■ THE TASK
Find the line holding "task is parked, and the pages are free. -/" in the entries below. Give it again exactly, along with every line after it up to and including the line holding "c.admitsTile n &&".

(Data extracted from a collection)
↓
/-- The state after the preloaded task of a core that depends on a task that is rerun is discarded: by a completion counter of that
task's record, or by a sash whose generation that task had not advanced yet (R442). -/
def State.dropDependent (s : State) (core : Nat) (c : Rec) (names : List Word) : State :=
  let bad := fun (l : Launch) =>
    let b := l.copy
    (b.depthr ≠ 0 && ((c.grpinc ≠ 0 && b.depctr = c.grpctr) || (c.endinc ≠ 0 && b.depctr = c.endctr)))
      || b.sashList.any fun e => names.contains (e.fullName l.asid)
  (s.sched.parked.filter fun p => p.core = core && (s.launchOf p.job).any bad).foldl (fun (s : State) (p : Parked) => s.unpark p) s

/-- The state after a task leaves its core to be rerun: it stands at the head of its queue (R441). The stores that its write buffers hold
are passed on, as those that it has performed: they are no results in flight (R47; DEDUCED, log entry 54). -/
def State.requeue (s : State) (st : StreamId) (j : Job) (l : Launch) : State :=
  let c := l.copy
  let q := j.queue
  let n := j.record
  let key := (j.unit, if st.isWave then 0 else j.member)
  let s := s.modLaunch q n fun l => { l with reruns := Table.put l.reruns key (Table.get 0 l.reruns key + 1) }
  let s :=
    if st.isWave then
      let s := (s.unitStreams st).foldl (fun (s : State) (w : StreamId) => (s.wbDrain w fun _ => true).leave w) s
      let s := (s.leaveGroup q n j.unit).modLaunch q n fun l =>
        let rest := l.placed.filter fun p => decide (p.unit ≠ j.unit)
        { l with placed := rest, since := if rest.isEmpty then none else l.since, paused := l.paused && !rest.isEmpty }
      s.modSched fun d => { d with requeued := (⟨q, n, j.unit, 0⟩, .rerun none) :: d.requeued }
    else
      let names := s.unadvanced st
      let s := (((s.releaseAll st false).wbDrain st fun _ => true).leave st).modPlaced q n j.unit fun p =>
        { p with members := p.members.filter fun m => decide (m.1 ≠ j.member) }
      let s := s.dropDependent st.tileOf c names
      s.modSched fun d => { d with requeued := (j, .rerun (if c.queues then some st.tileOf else none)) :: d.requeued }
  (s.note .sequencer st.die 0 27 l.asid (BitVec.ofNat 64 q) (BitVec.ofNat 64 j.unit)).noteWaiting q

/-- The state after a task that a cause has ended is stopped: a group as a whole. -/
def State.haltUnit (s : State) (st : StreamId) : State :=
  (s.unitStreams st).foldl (fun (s : State) (w : StreamId) => s.halt w) s

/-- The state after a task that a cause has ended is rerun, once its engine commands have ended, or fails its launch
(R349, R351, R361, R441). -/
def State.taskEnds (s : State) (st : StreamId) (again : Bool) (code : BitVec 8) : State :=
  let clear := fun (s : State) => s.modSched fun d => { d with ending := d.ending.filter fun e => decide (e.1 ≠ st) }
  match (s.stream st).job.bind fun j => (s.launchOf j).map fun l => (j, l) with
  | none => clear s
  | some (j, l) =>
    let s := s.haltUnit st
    let key := (j.unit, if st.isWave then 0 else j.member)
    if again && l.copy.rerun && decide (Table.get 0 l.reruns key < l.copy.reruns) && l.code.isNone then
      if (s.unitStreams st).all fun w => (s.stream w).settled then (clear s).requeue st j l else s
    else (clear s).failLaunch j.queue j.record code (some j.unit)

/-- The state after one core-task that stands at the head of its queue is loaded again, if there is room for it (R430, R441). -/
def State.relaunchTask (s : State) (l : Launch) (j : Job) (core : Option Nat) : State :=
  let k := j.member
  let c := l.copy
  let seat := match core with
    | some n => (s.seat l j.unit k n []).map fun b => [(k, n, b)]
    | none => s.seatAll l j.unit [k] []
  match seat with
  | none => s
  | some ps =>
    match s.takeAll l j.unit ps with
    | (none, s) => s
    | (some ws, s) =>
      match s.readCodes l [k] with
      | (.error e, s) =>
        let s := ps.foldl (fun (s : State) (p : Nat × Nat × Bool) => s.freeWindow p.2.1 j) s
        (s.failLaunch j.queue j.record e (some j.unit)).closeLaunch j.queue j.record
      | (.ok codes, s) =>
        let s := (s.loadTasks l j.unit ps ws codes).modSched fun d => { d with requeued := d.requeued.filter fun r => decide (r.1 ≠ j) }
        let ds := diesOf ps
        let s := s.modPlaced j.queue j.record j.unit fun p =>
          { p with members := p.members ++ ps.map fun p => (p.1, .tile p.2.1 p.2.2),
                   ready0 := p.ready0 && !ds.contains 0, ready1 := p.ready1 && !ds.contains 1 }
        let s := s.note .sequencer 0 0 28 l.asid (BitVec.ofNat 64 c.prio) (BitVec.ofNat 64 j.unit)
        (s.askReady j.queue j.record j.unit ds).yieldSlot j.queue

/-- The cores on which the other groups of a level's unit are resident, the level by the number of groups of its unit. -/
def Launch.fellows (l : Launch) (unit z : Nat) : List Nat :=
  l.placed.flatMap fun p =>
    if p.unit / z = unit / z ∧ p.unit ≠ unit then p.members.filterMap fun m => match m.2 with | .wave n _ => some n | _ => none else []

/-- The shader cores on which a group that is rerun may be placed: with CLEVEL in the cluster, with DLEVEL on the die, of the groups of its
unit that are resident (R36, R435). -/
def Launch.rerunCores (l : Launch) (unit : Nat) : List Nat :=
  let c := l.copy
  let near := fun (level z k : Nat) (n : Nat) => level = 0 || (l.fellows unit (max 1 z)).all fun m => m / k = n / k
  ((c.clusters (c.dies unit 0)).flatMap id).filter fun n => near c.clevel c.clusterGroups 8 n && near c.dlevel c.dieGroups 64 n

/-- The state after one group that stands at the head of its queue is placed again, if there is room for it (R441). -/
def State.relaunchGroup (s : State) (l : Launch) (j : Job) : State :=
  match s.primOf l j.unit with
  | (.error e, s) => (s.failLaunch j.queue j.record e (some j.unit)).closeLaunch j.queue j.record
  | (.ok p, s) =>
    match s.tryGroup l (l.rerunCores j.unit) (j.unit, p) with
    | some t =>
      (((t.modSched fun d => { d with requeued := d.requeued.filter fun r => decide (r.1 ≠ j) }).hasPlaced j.queue).yieldSlot j.queue).turnTaken
    | none => s

/-- The state after the first task of a queue that is to run again from its record is relaunched, if it can be. -/
def State.relaunch (s : State) (q : Nat) : State :=
  if (s.qslot q).isNone || s.isDraining q then s
  else
    let next := (s.requeuedOf q).find? fun e => match e.2 with | .saved _ => false | _ => true
    match next.bind fun e => (s.launchOf e.1).map fun l => (e, l) with
    | some ((j, r), l) =>
      if l.copy.shader then s.relaunchGroup l j
      else match r with
        | .rerun core => s.relaunchTask l j core
        | _ => if l.copy.depthr = 0 || decide (l.copy.depthr ≤ (s.ctr l.copy.depctr).toNat) then s.relaunchTask l j none else s
    | none => s

/-- A task that an error or a double trap has ended is requeued, or fails its launch; a requeued task is relaunched from the
record (R441). -/
def execRerun (s : State) : Out :=
    match s.subject with
    | .streamFlagWord st again code => .next (s.taskEnds st again (code.setWidth 8))
    | .num q => .next (s.relaunch q)
    | _ => .next s

/-! ## Preloaded tasks (R442) -/

/-- Whether the next gang of a launch is one core-task that may be preloaded; the sequencer does not choose others (log entry 47). -/
def Launch.preloads (l : Launch) : Bool := l.copy.kind = 2 && l.copy.size = 1 && !l.copy.nopre

/-- A core on which a launch's next core-task may be preloaded: its home, if it has one (R320); a task runs there, no context is free for it, no
task is parked, and the pages are free. -/
def State.parkCore (s : State) (l : Launch) : Option Nat :=
  let c := l.copy
  (List.range 64).find? fun n =>
    c.admitsTile n && (s.homeOf l 0).all (n = ·) && (c.dies l.next 0).contains (n / 32) && !(s.sched.parked.any fun p => p.core = n)
      && (!(s.ctxFree n false) || !(s.ctxFree n true)) && (s.ctxsFor c n []).isEmpty
      && !(c.queues && (s.jobsOn n).any fun j => s.jobHas j Rec.queues)
      && (List.range 3).all fun p => c.pages p = 0 || runsOf p (c.pages p) (fun g => s.owner n p g = .free) ≠ []

/-- The state after the next core-task of a launch is parked on a core. -/
def State.park (s : State) (l : Launch) (core : Nat) : State :=
  let q := l.queue
  let n := l.record.toNat
  let j := l.job l.next 0
  let c := l.copy
  match s.takeWindows c core l.order j with
  | (none, s) => s
  | (some w, s) =>
    match s.readCode l 0 with
    | (.error e, s) => ((s.freeWindow core j).failLaunch q n e none).closeLaunch q n
    | (.ok code, s) =>
      let s := s.modTile core fun t => t.load t.standby.toNat code
      let s := s.modSched fun d => { d with parked := d.parked ++ [⟨core, j, (w.1, c.pages 0), (w.2.1, c.pages 1), (w.2.2, c.pages 2)⟩] }
      let s := s.modLaunch q n fun m => { m with placed := m.placed ++ [⟨j.unit, [], [], false, true, true, 0, none⟩] }
      (s.note .sequencer (core / 32) (core % 32) 29 l.asid (BitVec.ofNat 64 q) (BitVec.ofNat 64 j.unit)).passed q n 1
↑
■ EXPECTED ANSWER
task is parked, and the pages are free. -/
def State.parkCore (s : State) (l : Launch) : Option Nat :=
  let c := l.copy
  (List.range 64).find? fun n =>
    c.admitsTile n && (s.homeOf l 0).all (n = ·) && (c.dies l.next 0).contains (n / 32) && !(s.sched.parked.any fun p => p.core = n)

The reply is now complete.